There’re specific config settings that control whether WinRM client and service will support Certificate Based Authentication


1.a) Client stack support for certificate auth is enabled by default, so you don’t need to change it if Certificate Based Authentication is desired



PS C:\Windows\system32> dir WSMan:\localhost\Client\Auth\Certificate


   WSManConfig: Microsoft.WSMan.Management\WSMan::localhost\Client\Auth


Name                      Value                                                             Type


—-                      —–                                                             —-


Certificate               true                                                              System.String


 


1.b) Service support for certificate auth is disabled by default to reduce attack surface, so you’ll have to explicitly enable it if Certificate Based Authentication is desired



PS C:\Windows\system32> dir WSMan:\localhost\Service\Auth\Certificate


   WSManConfig: Microsoft.WSMan.Management\WSMan::localhost\Service\Auth


Name                      Value                                                             Type


—-                      —–                                                             —-


Certificate               false                                                             System.String


PS C:\Windows\system32> set-item -Path WSMan:\localhost\Service\Auth\Certificate -Value $true


 


2) Configure cert mapping entry


There are no entries in the certificate mapping table by default, but you can use certificate mapping resource URI “http://schemas.microsoft.com/wbem/wsman/1/config/service/certmapping” to perform get, put, create, delete, and enumerate operations using WSMan-related PS cmdlet such as “Get-WSManInstance, Set-WSManInstance, New-WSManInstance, Remove-WSManInstance”, but here in this blog I show examples using WSMan config provider instead as demonstrated by the following traversal.



PS C:\Windows\system32> cd WSMan:\localhost\ClientCertificate


PS WSMan:\localhost\ClientCertificate>


 


Before configuring cert mapping entries on the server machine, let’s look at some of the key properties in the cert mapping entry


              Subject : it’s the Subject field or Subject Alternative Name (SAN) field of client certificate, which contains the name of the entity that the certificate was issued to, first “*” character could match anything. For example:


o             If the certificate is issued to a user: then it contains the username in the form “Principal Name=user@domain.com”


o             If the certificate is issued to a machine: then it contains the name of the machine in the form “DNS Name=machine.foo.com”

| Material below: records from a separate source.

-- ==== Sys2Proof/Laws/Ev/Serial.lean ====
section
/-! SUPPORT. Each operation of Machine/Serial.lean only evolves the state it is given. -/

set_option linter.unreachableTactic false
set_option linter.unusedTactic false
set_option linter.tactic.unusedName false

namespace Sys2Proof.Machine

theorem arEv_ev (s : State) (i bit : Nat) (flag : Bool) {a_ : State} (h_ : Evolves a_ s) : Evolves a_ (arEv s i bit flag) := by
  unfold arEv
  repeat' (first
  | with_reducible assumption
  | with_reducible refine Evolves.ite ?_ ?_
  | (extract_lets +onlyGivenNames x; first
     | (refine (fun (hx : Evolves a_ x) => ?_) ?_; (on_goal 2 => subst x); (on_goal 1 => clear_value x))
     | subst x | clear_value x)
  | with_reducible first | apply rsetBit_ev | apply evRaise_ev
  | split
  | (with_reducible refine Evolves.lit ?_ ?_; (on_goal 2 => rfl)))

theorem arSet_ev (s : State) (i st : Nat) {a_ : State} (h_ : Evolves a_ s) : Evolves a_ (arSet s i st) := by
  unfold arSet
  repeat' (first
  | with_reducible assumption
  | with_reducible refine Evolves.ite ?_ ?_
  | with_reducible first | apply arEv_ev | apply rput_ev
  | split
  | (with_reducible refine Evolves.lit ?_ ?_; (on_goal 2 => rfl)))

theorem arLose_ev (s : State) (i : Nat) {a_ : State} (h_ : Evolves a_ s) : Evolves a_ (arLose s i) := by
  unfold arLose
  repeat' (first
  | with_reducible assumption
  | with_reducible refine Evolves.ite ?_ ?_
  | (extract_lets +onlyGivenNames x; first
     | (refine (fun (hx : Evolves a_ x) => ?_) ?_; (on_goal 2 => subst x); (on_goal 1 => clear_value x))
     | subst x | clear_value x)
  | with_reducible first | apply setAesRx_ev | apply arSet_ev
  | split
  | (with_reducible refine Evolves.lit ?_ ?_; (on_goal 2 => rfl)))

theorem arJudge_ev (s : State) (i : Nat) {a_ : State} (h_ : Evolves a_ s) : Evolves a_ (arJudge s i) := by
  unfold arJudge
  repeat' (first
  | with_reducible assumption
  | with_reducible refine Evolves.ite ?_ ?_
  | with_reducible first | apply arLose_ev
  | split
  | (with_reducible refine Evolves.lit ?_ ?_; (on_goal 2 => rfl)))

theorem arUnlock_ev (s : State) (i : Nat) {a_ : State} (h_ : Evolves a_ s) : Evolves a_ (arUnlock s i) := by
  unfold arUnlock
  repeat' (first
  | with_reducible assumption
  | with_reducible refine Evolves.ite ?_ ?_
  | with_reducible first | apply arJudge_ev | apply rset_ev | apply rputBit_ev
  | split
  | (with_reducible refine Evolves.lit ?_ ?_; (on_goal 2 => rfl)))

theorem arLeave_ev (s : State) (i : Nat) {a_ : State} (h_ : Evolves a_ s) : Evolves a_ (arLeave s i) := by
  unfold arLeave
  repeat' (first
  | with_reducible assumption
  | with_reducible refine Evolves.ite ?_ ?_
  | (extract_lets +onlyGivenNames x; first
     | (refine (fun (hx : Evolves a_ x) => ?_) ?_; (on_goal 2 => subst x); (on_goal 1 => clear_value x))
     | (refine (fun (hx : Evolves a_ x.2) => ?_) ?_; (on_goal 2 => subst x); (on_goal 1 => clear_value x))
     | (refine (fun (hx : Evolves a_ x.1) => ?_) ?_; (on_goal 2 => subst x); (on_goal 1 => clear_value x))
     | (refine (fun (hx : Evolves a_ x.2.2) => ?_) ?_; (on_goal 2 => subst x); (on_goal 1 => clear_value x))
     | subst x | clear_value x)
  | with_reducible first | apply setAesRx_ev | apply rput_ev | apply arEv_ev | apply rinc_ev | apply arJudge_ev | apply arUnlock_ev | apply refLost_ev
  | split
  | (with_reducible refine Evolves.lit ?_ ?_; (on_goal 2 => rfl)))

theorem arCapCs_ev (s : State) (i : Nat) (sub : Bool) (bits : List Bool) {a_ : State} (h_ : Evolves a_ s) : Evolves a_ (arCapCs s i sub bits).2 := by
  unfold arCapCs
  repeat' (first
  | with_reducible assumption
  | with_reducible refine Evolves.ite ?_ ?_
  | (extract_lets +onlyGivenNames x; first
     | (refine (fun (hx : Evolves a_ x) => ?_) ?_; (on_goal 2 => subst x); (on_goal 1 => clear_value x))
     | subst x | clear_value x)
  | with_reducible first | apply arEv_ev | apply rinc_ev | apply setAesRx_ev | apply rputBit_ev
  | split
  | (with_reducible refine Evolves.lit ?_ ?_; (on_goal 2 => rfl)))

              Issuer: it’s the certificate thumbprint of the CA that issued the certificate. The certificate identified by the thumbprint must be present in the server machine “CA” store. The certificate must have key usage that allows it to sign other certificates (CERT_KEY_CERT_SIGN_KEY_USAGE), unless it’s a self-signed certificate in which case the key usage is not required


              URI: it’s the URI or URI prefix for which this cert mapping will apply, last “*” character could match anything


 


2.1) Create cert mapping entry if the entry does not already exist, following PS script automates this process: first find user certificate which has the usage “Client Authentication (1.3.6.1.5.5.7.3.2)” as this is required for subsequent client cert auth; then get ISSUER name for the above user certificate, get the ISSUER thumbprint, which was used in the last line to create cert mapping entry, so remote access to WinRM using client certificates is mapped to user “certAdminAccount1” on the server machine. Please note if this local user is not in “administrators” group, you need to configure security to allow non-admin through but this is out of the scope of this blog, We’ll discuss “How to configure security for different URI” in a separate blog.

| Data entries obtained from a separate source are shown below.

theorem execImageData_ev (n : Fin 4) (p : Peer) (bytes : List Byte) (st : State) : NextEv st (execImageData n p bytes st) := by
  have h_ := Evolves.refl st
  unfold execImageData
  repeat' (first
  | with_reducible assumption
  | with_reducible refine next_ev ?_
  | with_reducible refine Evolves.ite ?_ ?_
  | (extract_lets +onlyGivenNames x; first
     | (refine (fun (hx : Evolves st x) => ?_) ?_; (on_goal 2 => subst x); (on_goal 1 => clear_value x))
     | (refine (fun (hx : Evolves st x.2) => ?_) ?_; (on_goal 2 => subst x); (on_goal 1 => clear_value x))
     | (refine (fun (hx : Evolves st x.1) => ?_) ?_; (on_goal 2 => subst x); (on_goal 1 => clear_value x))
     | (refine (fun (hx : Evolves st x.2.2) => ?_) ?_; (on_goal 2 => subst x); (on_goal 1 => clear_value x))
     | subst x | clear_value x)
  | with_reducible first | apply nsReceive_ev | apply next_ev | apply imageData_ev
  | split
  | (with_reducible refine Evolves.lit ?_ ?_; (on_goal 2 => rfl)))

end Sys2Proof.Machine
end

foreach ($cert in get-childitem cert:\CurrentUser\My)


{


    foreach ($ext in $cert.Extensions)


    {


        if ($ext.Oid.FriendlyName -eq “Enhanced Key Usage”)


        {


            $ekey = [System.Security.Cryptography.X509Certificates.X509EnhancedKeyUsageExtension]$ext


            $oids = $ekey.EnhancedKeyUsages


            foreach ($oid in $oids)


            {


                if ($oid.FriendlyName -eq “Client Authentication”)


                {


                    $usercerts=$cert


                }


            }


        }


    }


}


if ($usercerts.count -eq $null) {$issuername = (, $usercerts)[0].Issuer} else {$issuername = $usercerts[0].Issuer}


$IssuerThumbprint=(get-childitem -path cert:\CurrentUser\ca | where-object { $_.Subject -eq $issuername }).Thumbprint


net user certAdminAccount1 /delete


net user certAdminAccount1 Dummy_pswd /add


net localgroup administrators certAdminAccount1 /add


$password = ConvertTo-SecureString Dummy_pswd -AsPlainText –Force


$adminuser = New-Object System.Management.Automation.PSCredential certAdminAccount1,$password


New-Item -Path WSMan:\localhost\ClientCertificate -URI http://microsoft.test.mig.wsman/* -Subject *.com -Issuer $IssuerThumbprint -Credential $adminuser -force


 


Output is similar to the following



   WSManConfig: Microsoft.WSMan.Management\WSMan::localhost\ClientCertificate


Name                      Type                 Keys


—-                      —-                 —-


ClientCertificate_6047… Container            {URI=http://microsoft.test.mig.wsman/*, Issuer=1B3FD224D66C6413FE20D2…


 


2.2) Get cert mapping entry with specific keys if the entry exists



PS C:\Windows\System32> Get-Item -Path WSMan:\localhost\ClientCertificate\ClientCertificate_604778647\* -force


   WSManConfig: Microsoft.WSMan.Management\WSMan::localhost\ClientCertificate\ClientCertificate_604778647


Name                      Value                                                             Type


—-                      —–                                                             —-


URI                       http://microsoft.test.mig.wsman/*                                 System.String


Subject                   *.com                                                             System.String


Issuer                    1B3FD224D66C6413FE20D21E38B304226D192DFE                          System.String


UserName                  certAdminAccount1                                                 System.String


Enabled                   true                                                              System.String


Password                                                                                    System.String


 


2.3) change any non-keys of cert mapping entry if the entry already exists [The Issuer, Subject, and URI properties are keys for the purposes of WS-Transfer operations.]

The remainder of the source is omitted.